Sexta-feira Santa

Toco um Beethoven de propósito,

Pra me fazer chorar!

Já não posso mais fugir de mim mesma

Há uma dor que já não posso enganar.

Tentando esquecer o mal quem fizeram

Por nada me fazerem,

Interpretei papel inútil e ridículo

Que rir-se-ão com certeza

Se me surpreenderem.

Dia quieto e todos saem

Deixando-me a minha própria companhia,

Por certo gostam de crer que eu me basto

Nenhuma palavra, nenhum comunicado,

Simples partida!

Depois de me negarem convivência, conversa, amizade

Vem tal oferta da comida, sustento bobo da carne.

Pra que me hão de dar comida se já antes negaram o alimento da alma?
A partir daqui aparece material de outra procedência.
theorem engineError_wf (s : State) (c : Cmd) (e : EngErr) (h : Memory.wf s.mem) : Memory.wf (s.engineError c e).mem := by
  have hf := engineFault_wf s c e h
  unfold State.engineError
  split
  · exact hf
  · exact getD_wf hf (fun t ht => engineMiss_wf h ht)

theorem engineByte_wf (s : State) (path : Path) (k : Nat) (bs : List Byte) (h : Memory.wf s.mem) :
    Memory.wf (s.engineByte path k bs).mem := by
  unfold State.engineByte
  grind [write_wf, postWrite_wf, note_mem]

theorem engineWrite_wf (s : State) (c : Cmd) (ws : List (Nat × List Byte)) (h : Memory.wf s.mem) :
    Memory.wf (s.engineWrite c ws).mem := by
  unfold State.engineWrite
  rw [creditCmd_mem, cleanAll_mem]
  exact foldl_wf _ (fun s w h => engineByte_wf s _ _ _ h) _ _ h

theorem engineArrive_wf (s : State) (c : Cmd) (bar : Nat) (h : Memory.wf s.mem) : Memory.wf (s.engineArrive c bar).mem := by
  unfold State.engineArrive
  grind [fatal_wf, phaseTest_wf, mapBlock_mem, countLanding_mem]

theorem landElem_wf (s : State) (blk off : Nat) (bs : List Byte) (h : Memory.wf s.mem) :
    Memory.wf (s.landElem blk off bs).mem := by
  unfold State.landElem
  grind [storeScratch_wf, note_mem]

theorem movePiece_wf {s t : State} {c : Cmd} {dir : Nat} {r : Shape} {org : List Int} {dst : Nat} {allFill : Bool} {g : Target}
    {is : List Nat} {out : List (List Byte)} (h : Memory.wf s.mem)
    (ht : s.movePiece c dir r org dst allFill g is = .ok (t, out)) : Memory.wf t.mem := by
  unfold State.movePiece at ht
  dsimp only at ht
  repeat' split at ht
  all_goals cases ht
  · exact engineWrite_wf _ _ _ h
  · simpa using foldl_wf _ (fun s e h => landElem_wf s _ _ _ h) _ _ h
  · exact engineWrite_wf _ _ _ h

theorem drainOne_wf (s : State) (c : Cmd) (sl : Slot) (op : Nat) (alpha : W32) (x : (Nat × Nat) × Nat) (h : Memory.wf s.mem) :
    Memory.wf (s.drainOne c sl op alpha x).1.mem :=
  engineWrite_wf _ _ _ h

theorem drainCells_wf (c : Cmd) (sl : Slot) (op : Nat) (alpha : W32) (xs : List ((Nat × Nat) × Nat)) :
    ∀ (s : State) (f : W32), Memory.wf s.mem → Memory.wf (State.drainCells c sl op alpha xs s f).1.mem := by
  induction xs with
  | nil => exact fun _ _ h => h
  | cons x xs ih => exact fun s f h => ih _ _ (drainOne_wf s c sl op alpha x h)

theorem writeRun_wf (s : State) (c : Cmd) (x : Replayed) (run : Nat × Nat) (h : Memory.wf s.mem) :
    Memory.wf (s.writeRun c x run).mem := by
  unfold State.writeRun
  grind [engineWrite_wf]

theorem resetBin_wf (s : State) (c : Cmd) (x : Replayed) (h : Memory.wf s.mem) : Memory.wf (s.resetBin c x).mem := by
  unfold State.resetBin
  grind [engineWrite_wf]

theorem writeSpan_wf {s t : State} {c : Cmd} {va : Nat} {bs : List Byte} (h : Memory.wf s.mem)
    (ht : s.writeSpan c va bs = .ok t) : Memory.wf t.mem := by
  unfold State.writeSpan at ht
  cases he : eachOk (fun (p : Nat × Nat) => (s.engineAt c p.1 Need.store).map (fun k => (k, (bs.drop (p.1 - va)).take p.2)))
    (pageSpans va bs.length) with
  | error e => rw [he] at ht; cases ht
  | ok ws => rw [he] at ht; cases ht; exact engineWrite_wf _ _ _ h

theorem writeSpans_wf (c : Cmd) (ws : List (Nat × List Byte)) : ∀ {s t : State}, Memory.wf s.mem →
    s.writeSpans c ws = .ok t → Memory.wf t.mem := by
  induction ws with
  | nil => rintro s t h ⟨⟩; exact h
  | cons w ws ih =>
    intro s t h ht
    unfold State.writeSpans at ht
    split at ht
    · cases ht
    · exact ih (writeSpan_wf h (by assumption)) ht

theorem collStatus_wf (s : State) (c : Cmd) (r : CollRec) (status : Nat) (e : EngErr) (h : Memory.wf s.mem) :
    Memory.wf (s.collStatus c r status e).mem :=
  toOption_wf h (fun _ ht => writeSpan_wf h ht)

theorem collFault_wf (s : State) (c : Cmd) (r : CollRec) (status : Nat) (e : EngErr) (h : Memory.wf s.mem) :
    Memory.wf (s.collFault c r status e).mem := by
  unfold State.collFault
  grind [engineFault_wf, collStatus_wf]

theorem commandFault_wf (s : State) (c : Cmd) (e : EngErr) (h : Memory.wf s.mem) : Memory.wf (s.commandFault c e).mem := by
  unfold State.commandFault
  grind [collFault_wf, engineFault_wf]

theorem stopCommand_wf (s : State) (c : Cmd) (e : EngErr) (h : Memory.wf s.mem) : Memory.wf (s.stopCommand c e).mem := by
  unfold State.stopCommand
  grind [collStatus_wf, dropCmd_mem]
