-- ==== Sys2Proof/Machine/Flags.lean ====
section
/-! DEFINITION. The flags and the words they are read in: STATUS (R25, R93), ERROR (R26, R94, R300, R301), the
`done_irq` level (R30), and each way a flag is set or cleared: acknowledge (R233), busy write (R235), reserved command
(R234), completion (R281). The block has no condition codes (R45). -/

namespace Sys2Proof.Machine

def flagBit (b : Bool) : BitVec 1 := BitVec.ofBool b

/-- R93: STATUS = zext_32(STATE, 00, MODE, REJ, ERR, DONE, BUSY), STATE highest. -/
def statusWord (b : Block) : Word :=
  (b.state ++ 0#2 ++ b.mode ++ flagBit b.rej ++ flagBit b.err ++ flagBit b.done ++ flagBit b.busy).setWidth 32

/-- R300. -/
def codeBitsOf (c : ErrCode) : BitVec 4 :=
  match c with
  | .none => 0
  | .ioError => 1
  | .formatError => 2
  | .allocationError => 3
  | .countOverflow => 4
  | .streamMismatch => 5
  | .illegalCommand => 6

/-- R301. -/
def stageBitsOf (g : Stage) : BitVec 4 :=
  match g with
  | .none => 0
  | .analysis => 1
  | .header => 2
  | .treeBuild => 3
  | .bitDecode => 4
  | .codeGen => 5
  | .bitEncode => 6
  | .command => 7

/-- R94: ERROR = zext_32(STAGE, CODE), STAGE highest. -/
def errorWord (b : Block) : Word := (stageBitsOf b.errStage ++ codeBitsOf b.errCode).setWidth 32

/-- R30, R320: the level of the one output signal. -/
def doneIrq (b : Block) : Bool := b.done || b.err

/-- The sequencer's transfer of control: STATE <- code (R9, R31). -/
def goto (code : BitVec 5) (b : Block) : Block := { b with state := code }

/-- R233: ACK clears DONE, ERR, REJ and ERROR. It is the return from the error state (R314). -/
def ackReturn (b : Block) : Block :=
  { b with done := false, err := false, rej := false, errCode := .none, errStage := .none }

/-- R235: a CMD write while BUSY sets REJ. -/
def busyWrite (b : Block) : Block := { b with rej := true }

/-- R234: a reserved command while idle records IllegalCommand(COMMAND). -/
def illegalCommand (b : Block) : Block :=
  { b with done := false, err := true, errCode := .illegalCommand, errStage := .command }

/-- R281: complete(). -/
def complete (b : Block) : Block := { b with state := Code.sIdle, busy := false, done := true }

end Sys2Proof.Machine
end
Que direito têm de pedir compreensão e calma?

Haviam antes me privado do gozo da harmonia,

Esta que só se atinge combinando notas, nunca ao executá-las sozinha.

Há pessoas que nunca entendem o que elas representam,

Crêem ser útil só o que elas desempenham

Não conhecem que alguém pode carecê-las

Que pode alguém querê-las, pelo que são

E não pelo que de oferecer hão.

Há pessoas a quem muito damos valor

Gente que mal supõe provocar essa dor

Dor que me consome por não ter sido lembrada nas outras horas

Por só ter sido convocada no ensejo da obrigação social

Mas quem há de me reparar este mal?

Fico aqui com meu Beethoven

Que também sozinho já tocou,

Que também sozinho já chorou,

Que como eu, sentiu-se algum dia, perdido,

Esquecido, alheio ao que o mundo todo tramou.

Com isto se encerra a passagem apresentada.